Keywords: blood–brain barrier; choroid plexus; ischaemia–reperfusion damage; nanoparticles; stroke.

Graphical Abstract

Figure 1

Experimental set-up and study workflow. Imaging data were acquired on a simultaneous PET-MRI system with T1 mapping, DCE-MRI acquisition with two contrast agents (AGuIX^® NPs and Gd-DOTA) (A). PET and MRI data were analysed (B) using Logan plot model for [⁶⁸Ga]AGuIX^® NPs PET data to obtain parametric distribution volume (V_t) images. AGuIX^® NPs and Gd-DOTA DCE-MRI data were analysed with Extended Tofts model to compute volume transfer constant (K_trans), plasma volume (V_p) and extravascular extracellular volume (V_e) parametric maps.

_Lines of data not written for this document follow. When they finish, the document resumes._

/-- Let d nanoseconds of the crystal's own time pass (R31, R34, R40). -/
def passOsc (d : Nat) (s : State) : State :=
  if ticking s then
    let x := s.clock.tickPhase + d * 32768
    let s1 := passTicks (x / 1000000000) s
    { s1 with clock := { s1.clock with osc := s.clock.osc + d, tickPhase := x % 1000000000 } }
  else
    let x := s.clock.oscFrac + d * ppm s
    wr NWT_DIAL_NOW.dial_ns 0 (dial s + x / 1000000) { s with
      clock := { s.clock with count := s.clock.count + x / 1000000, osc := s.clock.osc + d, oscFrac := x % 1000000 } }

/-- Let time pass up to an instant of the crystal's own time that an island's timer is due at (R40). -/
def passOscTo (t : Nat) (s : State) : State := if osc s < t then passOsc (t - osc s) s else s

/-! ## Parts of the state by their number -/

/-- The state of context c. -/
def ctxOf (s : State) (c : Nat) : CtxState := aget s.rings.ctxs c {}

/-- Set the state of context c. -/
def setCtx (c : Nat) (v : CtxState) (s : State) : State :=
  { s with rings := { s.rings with ctxs := aset s.rings.ctxs c v {} } }

/-- Change the state of context c. -/
def modCtx (c : Nat) (f : CtxState → CtxState) (s : State) : State := setCtx c (f (ctxOf s c)) s

/-- Submission ring r of context c. -/
def ringOf (s : State) (c r : Nat) : Ring := aget (ctxOf s c).rings r {}

/-- Change submission ring r of context c. -/
def modRing (c r : Nat) (f : Ring → Ring) (s : State) : State :=
  modCtx c (fun x => { x with rings := aset x.rings r (f (aget x.rings r {})) {} }) s

/-- The state of global Course c. -/
def courseOf (s : State) (c : Nat) : CourseState := aget s.fab.courses c {}

/-- Change the state of global Course c. -/
def modCourse (c : Nat) (f : CourseState → CourseState) (s : State) : State :=
  { s with fab := { s.fab with courses := aset s.fab.courses c (f (courseOf s c)) {} } }

/-- The state of global Brick b. -/
def brickOf (s : State) (b : Nat) : BrickState := aget s.fab.bricks b {}

/-- Change the state of global Brick b. -/
def modBrick (b : Nat) (f : BrickState → BrickState) (s : State) : State :=
  { s with fab := { s.fab with bricks := aset s.fab.bricks b (f (brickOf s b)) {} } }

/-- The context that holds Course c, 0xFF none (R95). -/
def courseCtx (s : State) (c : Nat) : Nat := rd s TRW_COURSE_STATE.context (atCourse c 0x100)

/-- Whether a Brick is fenced (R96). -/
def fenced (s : State) (b : Nat) : Bool := bit (rd s TRW_FENCE_MAP.brick_fenced (atCourse (brickCourse b) 0x100)) (b % 16)

/-- Whether context c is open: HST_CTX_STATE reads 1 (R335). -/
def ctxOpen (s : State) (c : Nat) : Bool := decide (c < 64) && rd s HST_CTX_STATE.state (c * 0x100) == 1

/-- Whether a context is sealed under the policy of the active plan (R258). -/
def ctxSealed (s : State) (c : Nat) : Bool :=
  match s.day.active with
  | some p => bit (p.policy.getD c (0, 0)).2 1
  | none => false

/-- The test time of R548 in µs for some cycles at the active plan's clock in MHz, rounded up; 0 without a plan. -/
def testTime (s : State) (cycles : Nat) : Nat :=
  match s.day.active with
  | some p => divUp (41 * p.gclk + 2 * cycles) (2 * max 1 p.gclk)
  | none => 0

/-- FAB_TEST_CYCLES and FAB_TEST_US_REQ from the installed packs and the active plan (R557). -/
def refreshTest (s : State) : State :=
  let cycles := 240000 + sumNat (s.fab.packs.map (·.cycles))
  wr FAB_TEST_US_REQ.test_us 0 (satTo (testTime s cycles) 0xFFFF) (wr FAB_TEST_CYCLES.cycles 0 cycles s)

/-- Take the k-th stack's controller. -/
def stackOf (s : State) (k : Nat) : StackState := aget s.mem.stackTab k {}

/-- Change the k-th stack's controller. -/
def modStack (k : Nat) (f : StackState → StackState) (s : State) : State :=
  { s with mem := { s.mem with stackTab := aset s.mem.stackTab k (f (stackOf s k)) {} } }

end Sys2Proof.Machine
end

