/-- Write an event record to the device event ring, or drop and count it (R320, R321). -/
def devWrite (ev : List Nat) (s : State) : State :=
  let size := 2 ^ com s HST_DEV_EQ_CFG.size_log2
  let n := rd s HST_DEV_EQ_TAIL.tail
  let st := fld ev 8 2
  if (n + 2 ^ 32 - rd s HST_DEV_EQ_HEAD.head) % 2 ^ 32 = size then
    incSat HST_EVT_DROP_COUNT.drops 0 1
      { s with rings := { s.rings with devDropped := aset s.rings.devDropped st true false } }
  else
    let flags := phaseBit n size + (if aget s.rings.devDropped st false then 2 else 0)
    let s1 := writeMem' 72 0xFF (com s HST_DEV_EQ_BASE.dev_eq_base + n % size * 32) (stampEvent ev flags s.rings.devSeq) s
    let s2 := { s1 with rings := { s1.rings with devSeq := (s1.rings.devSeq + 1) % 2 ^ 32,
                                                 devDropped := aset s1.rings.devDropped st false false } }
    notify (com s HST_DEV_EQ_BASE.dev_eq_base) (com s HST_DEV_EQ_CFG.irq_vector) (wr HST_DEV_EQ_TAIL.tail 0 (n + 1) s2)

/-- Write an event to the device event ring, or, before HST_DEV_EQ_BASE is first committed, to the 64 entries that
wait for it (R713).
Log entry: 30 (DESIGN CHOICE). -/
def devEvent (ev : List Nat) (s : State) : State :=
  if s.rings.devOpen then devWrite ev s
  else if s.rings.dawnQueue.length < 64 then
    { s with rings := { s.rings with dawnQueue := s.rings.dawnQueue ++ [ev] } }
  else incSat HST_EVT_DROP_COUNT.drops 0 1
      { s with rings := { s.rings with devDropped := aset s.rings.devDropped (fld ev 8 2) true false } }

/-- Committed size of a context's event ring. -/
def eqSize (s : State) (c : Nat) : Nat := 2 ^ com s HST_EQ_CFG.size_log2 (c * 0x100)

/-- Write the copy of an event on its context's event ring; whether the write was refused (R313, R320, R321).
Log entry: 30 (DESIGN CHOICE). -/
def ctxEvent (c : Nat) (ev : List Nat) (s : State) : Bool × State :=
  let x := ctxOf s c
  let st := fld ev 8 2
  if (x.eqTail + 2 ^ 32 - x.eqHead) % 2 ^ 32 = eqSize s c then
    (false, incSat HST_EVT_DROP_COUNT.drops 0 1 (setCtx c { x with dropped := aset x.dropped st true false } s))
  else
    let flags := phaseBit x.eqTail (eqSize s c) + (if aget x.dropped st false then 2 else 0)
    let w := writeMem 72 c (com s HST_EQ_BASE.eq_base (c * 0x100) + x.eqTail % eqSize s c * 32)
      (stampEvent ev flags x.evSeq) s
    if w.1 ≠ 0 then (true, w.2)
    else (false, setCtx c { x with eqTail := (x.eqTail + 1) % 2 ^ 32, evSeq := (x.evSeq + 1) % 2 ^ 32,
                                   dropped := aset x.dropped st false false } w.2)

/-- Whether a status is a run-time status that names a checker (R564).
Log entry: 38 (DEDUCED). -/
def namesChecker (st : Nat) : Bool :=
  (0x0B10 ≤ st && st < 0x0B20) || st == 0x0112 || st == 0x0350 || st == 0x0411 || st == 0x0A20

/-- Put an event on its way to both islands where R564 has it forwarded.
Log entry: 38 (DEDUCED). -/
def forward (status die unit sev : Nat) (sealedRun : Bool) (s : State) : State :=
  if 2 ≤ sev ∨ status = 0x0532 ∨ sealedRun then
    { s with forwards := s.forwards ++ [⟨5, status, sev, unit, die, sealedRun⟩, ⟨6, status, sev, unit, die, sealedRun⟩] }
  else s

/-- The time that a die puts into an event: Dial time, which an island takes from the last Hearth heartbeat and its own
oscillator (R561). -/
def eventTime (s : State) (die : Nat) : Nat :=
  let of := fun (x : Island) => (x.told.1 + (osc s - x.told.2)) % 2 ^ 64
  if die = 5 then of s.isl.matin else if die = 6 then of s.isl.vesper else dial s
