/-- FRAME_STALE (R440): the wait is cancelled on the frame's age.
Log entry: 123 (DEDUCED). -/
def execFrameStale (stream : Nat) (s : State) : Host.Outcome State Fault Refusal :=
  let x := streamOf s stream
  .next (match x.waiting with
    | none => s
    | some f =>
      if f.lost ∨ waitPending s (1280 + stream) then
        let s1 := passTo f.deadline s
        let s2 := if f.lost then s1
          else incSat TIE_TIMEOUT_COUNT.timeouts (dieBase (tieHome (inRelease x.record))) 1 s1
        dropFrame stream 0x0910 (withdraw (1280 + stream) (modStream stream (fun x => { x with waiting := none }) s2))
      else s)

/-- SENSOR_SILENT (R444). -/
def execSensorSilent (stream : Nat) (s : State) : Host.Outcome State Fault Refusal :=
  let x := streamOf s stream
  .next (if x.enabled ∧ !x.silentRaised ∧ s.mode = .run then
    event 0x0931 0 x.owner stream 1 []
      (modStream stream (fun x => { x with silentRaised := true })
        (passTo (x.lastStart + 3 * inPeriod stream x.record * 1000) s))
    else s)

/-! ## CAM_STREAM_COMMIT -/

/-- Whether a Tie word of a record has its reserved bits 0. -/
def tieField (r : List Nat) (at_ : Nat) : Bool := fld r at_ 4 / 2 ^ 17 == 0

/-- 0x0902 of a camera record (R435). -/
def camMalformed (r : List Nat) : Bool :=
  let cfa := r.getD 3 0
  let fmt := r.getD 8 0
  decide (15 < r.getD 0 0) || rawBits (r.getD 1 0) == 0 || !([1, 2, 4].contains (r.getD 2 0)) || decide (5 < cfa)
    || !(decide (64 ≤ fld r 4 2) && decide (fld r 4 2 ≤ 8192) && fld r 4 2 % 4 == 0)
    || !(decide (2 ≤ fld r 6 2) && decide (fld r 6 2 ≤ 8192) && fld r 6 2 % 2 == 0)
    || (if cfa = 5 then fmt != 7 else !([8, 2, 1].contains fmt))
    || !(decide (2 ≤ r.getD 9 0) && decide (r.getD 9 0 ≤ 16)) || r.getD 11 0 != 0
    || !(decide (1000 ≤ fld r 12 4) && decide (fld r 12 4 ≤ 1000000)) || decide (2000000 < fld r 16 4)
    || decide (100000 < fld r 20 4) || !zeroAt r 38 2 || fld r 40 6 % 64 != 0 || fld r 46 6 % 4096 != 0
    || fld r 52 4 % 4096 != 0 || decide (fld r 52 4 < fld r 6 2 * camPitch r * 64) || !tieField r 56 || !tieField r 60

/-- 0x0902 of a lidar template (R449).
Log entry: 128 (DEDUCED). -/
def lidarMalformed (r : List Nat) : Bool :=
  decide (3 < r.getD 0 0) || decide (3 < r.getD 1 0) || decide (3 < r.getD 2 0)
    || !(decide (2 ≤ r.getD 3 0) && decide (r.getD 3 0 ≤ 16)) || decide (9000 < fld r 6 2)
    || !(decide (4 ≤ fld r 8 2) && decide (fld r 8 2 ≤ 256)) || !(decide (1 ≤ fld r 10 2) && decide (fld r 10 2 ≤ 1024))
    || (r.getD 0 0 == 3 && fld r 18 2 == 0xFFFF)
    || !(decide (0 < fld r 24 4) && decide (fld r 24 4 < 0x7F800000)) || fld r 28 2 == 0
    || !(decide (1 ≤ fld r 30 2) && decide (fld r 30 2 ≤ 256))
    || !(decide (1000 ≤ fld r 32 4) && decide (fld r 32 4 ≤ 1000000)) || decide (2000000 < fld r 36 4)
    || fld r 40 6 % 64 != 0 || fld r 46 6 % 4096 != 0 || fld r 52 4 % 4096 != 0 || !tieField r 56 || !tieField r 60

/-- Bytes of the table that a stream reads at its commit: the tone table, or the direction table (R435, R449). -/
def tableBytes (k : Nat) (r : List Nat) : Nat := if isLidar k then fld r 30 2 * fld r 28 2 * 12 else 2050

/-- Whether n bytes lie in pages that a context owns, or in a shared region that grants a port write (R436). -/
def writableRange (s : State) (port ctx a n : Nat) : Bool :=
  (checkPoints a n).all (fun x => decide (x < hbmEnd) && ((decide (ctx < 64) && ownerOf s x == ctx) ||
    (decide (0x41 ≤ ownerOf s x) && decide (ownerOf s x ≤ 0x4F) && portShares s (ownerOf s x - 0x40) port true)))

/-- The fields that CAM_STREAM_COMMIT commits. -/
def camFields (k : Nat) : List (Field × Nat) :=
  [(CAM_STREAM_ADDR.addr, k * 0x20), (CAM_TONE_ADDR.addr, k * 0x20), (CAM_STREAM_CTRL.enable, k * 0x20),
   (CAM_STREAM_CTRL.owner, k * 0x20)]

/-- Whether staged fields equal the committed ones. -/
def sameStaged (s : State) (l : List (Field × Nat)) : Bool := l.all (fun e => stg s e.1 e.2 == com s e.1 e.2)

/-- What a stream commit has read: record and table, the first status that a read met, and the state after.
Log entries: 124 (DEDUCED), 125 (DEDUCED). -/
def camReads (k owner addr table : Nat) (s : State) : Nat × List Nat × List Nat × State :=
  let a := readMem (streamPort k) owner addr 64 [] s
  if a.1 ≠ 0 then (0x0007, [], [], a.2.2)
  else if (if isLidar k then lidarMalformed a.2.1 else camMalformed a.2.1) then (0, a.2.1, [], a.2.2)
  else
    let t := readMem (streamPort k) owner table (tableBytes k a.2.1) [] a.2.2
    if t.1 ≠ 0 then (0x0007, [], [], t.2.2) else (0, a.2.1, t.2.1, t.2.2)

/-- The checks of a stream commit after its reads (R436).
Log entry: 124 (DEDUCED). -/
def camStatus (s : State) (k owner table : Nat) (r : List Nat) : Nat :=
  let x := streamOf s k
  let port := streamPort k
  let slots := inSlots k r
  if x.enabled ∨ x.waiting.isSome then 0x0901
  else if (if isLidar k then lidarMalformed r else camMalformed r) then 0x0902
  else if !(writableRange s port owner (inRec r) (slots * 64)
      && writableRange s port owner (inBuf r) ((slots + 2) * inBufBytes r)
      && writableRange s port owner table (tableBytes k r)) then 0x0903
  else if !(tieAllowed s owner (inReady r) && tieAllowed s owner (inRelease r)) then 0x0904
  else 0

/-- Write a stream commit's result (R468, R769). -/
def camDone (k : Nat) (r : Refuse) (s : State) : State :=
  commitDone 0 r (wr CAM_STREAM_STATUS.status (k * 0x20) r.1 s)

/-- CAM_STREAM_COMMIT (R436): a commit that enables reads the record and the table; one that only disables takes effect
at the next frame start (R445).
Log entry: 124 (DEDUCED). -/
def execCamStreamCommit (stream value : Nat) (s : State) : Host.Outcome State Fault Refusal :=
  .next (if value % 2 = 0 ∨ 24 ≤ stream then s
    else
      let at_ := stream * 0x20
      let s0 := commitAt 0 (0xD0001C + at_) s
      let addr := stg s CAM_STREAM_ADDR.addr at_
      let table := stg s CAM_TONE_ADDR.addr at_
      let owner := stg s CAM_STREAM_CTRL.owner at_
      let x := streamOf s stream
      if dieSilent s 0 then camDone stream (0x0C40, 0) s0
      else if addr % 64 ≠ 0 then camDone stream (0x0003, 0xD00000 + at_) s0
      else if table % 64 ≠ 0 then camDone stream (0x0003, 0xD00008 + at_) s0
      else if stg s CAM_STREAM_CTRL.enable at_ = 0 then
        if x.enabled then
          if sameStaged s [(CAM_STREAM_ADDR.addr, at_), (CAM_TONE_ADDR.addr, at_), (CAM_STREAM_CTRL.owner, at_)] then
            camDone stream (0, 0) (modStream stream (fun x => { x with stopping := true }) (acceptStaged (camFields stream) s0))
          else camDone stream (0x0901, 0) s0
        else camDone stream (0, 0) (acceptStaged (camFields stream) s0)
      else
        let q := camReads stream owner addr table s0
        let st := if q.1 ≠ 0 then q.1 else camStatus q.2.2.2 stream owner table q.2.1
        if st ≠ 0 then camDone stream (st, if st = 0x0007 then 0xD00000 + at_ else 0) q.2.2.2
        else camDone stream (0, 0) (wrB CAM_STREAM_STATUS.running at_ true
          (setStream stream { enabled := true, record := q.2.1, table := q.2.2.1, owner := owner, lastStart := now s }
            (acceptStaged (camFields stream) q.2.2.2))))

Input function was taken in the sagittal sinus. DCE-MRI = dynamic contrast-enhanced MRI; NPs = nanoparticles.

Figure 2

Representative illustrations of abnormal BBB permeabilities. Illustrations of diffusion-weighted scan (acute infarct), post-contrast T1w scan, T2* and BBB permeability maps (from fourth to sixth row, PET AGuIX^® NPs V_t overlaid on T1 MRI, MRI AGuIX^® NPs K_trans, MRI Gd-DOTA K_trans, respectively) in two animals with focal and limited BBB leakage (A) and extended parenchymal and subarachnoid BBB leakage (B). BBB = blood–brain barrier; NPs = nanoparticles.

Figure 3

Extension of oedema (decreased ADC) and BBB damage (increased permeability) to all compartments, including apparently remote regions at early reperfusion. Boxplot of baseline, per-occlusion, post-recanalization, Day+7 ADC, AGuIX^® NPs K_trans in the five compartments: acute infarct, ischaemic penumbra, final infarct, progression and regression areas (n = 5 animals). Data are normalized by their contralateral value and expressed as ipsilateral/contralateral ratio. *P-value < 0.05 one-way repeated measures non-parametric ANOVA (Friedman test) followed by Dunn's multiple comparisons test. ADC = apparent diffusion coefficient; BBB = blood–brain barrier; NPs = nanoparticles.

Figure 4

Permeability to AGuIX^® NPs is lowered by CsA treatment in brain parenchyma and choroid plexus. Longitudinal progression of normalized BBB permeability (AGuIX^® NPs K_trans) in the acute infarct in the two treatment groups represented as boxplots (A) or individual values (B). Median AGuIX^® NPs K_trans at post-recanalization and Day +7 lateral ventricles in Placebo (n = 5 animals) and CsA (n = 7 animals) groups in choroid plexus (C). Although not significantly, the choroid plexus in the ipsilateral hemisphere showed decreased K_trans in the CsA-treated group post-recanalization (n = 7 animals) compare to the placebo group (n = 5 animals), which persisted and became significantly lower at Day 7 in the group treated with CsA (D). MMP9 levels at the post-recanalization was also significantly lower in the treated group (n = 5 in each group) (E). (A) * P < 0.05 two-way repeated measures ANOVA followed by post hoc Bonferroni test for multiple comparisons. (D, E) * P < 0.05 non-parametric Mann–Whitney test. BBB = blood–brain barrier; CsA = ciclosporin A; NPs = nanoparticles.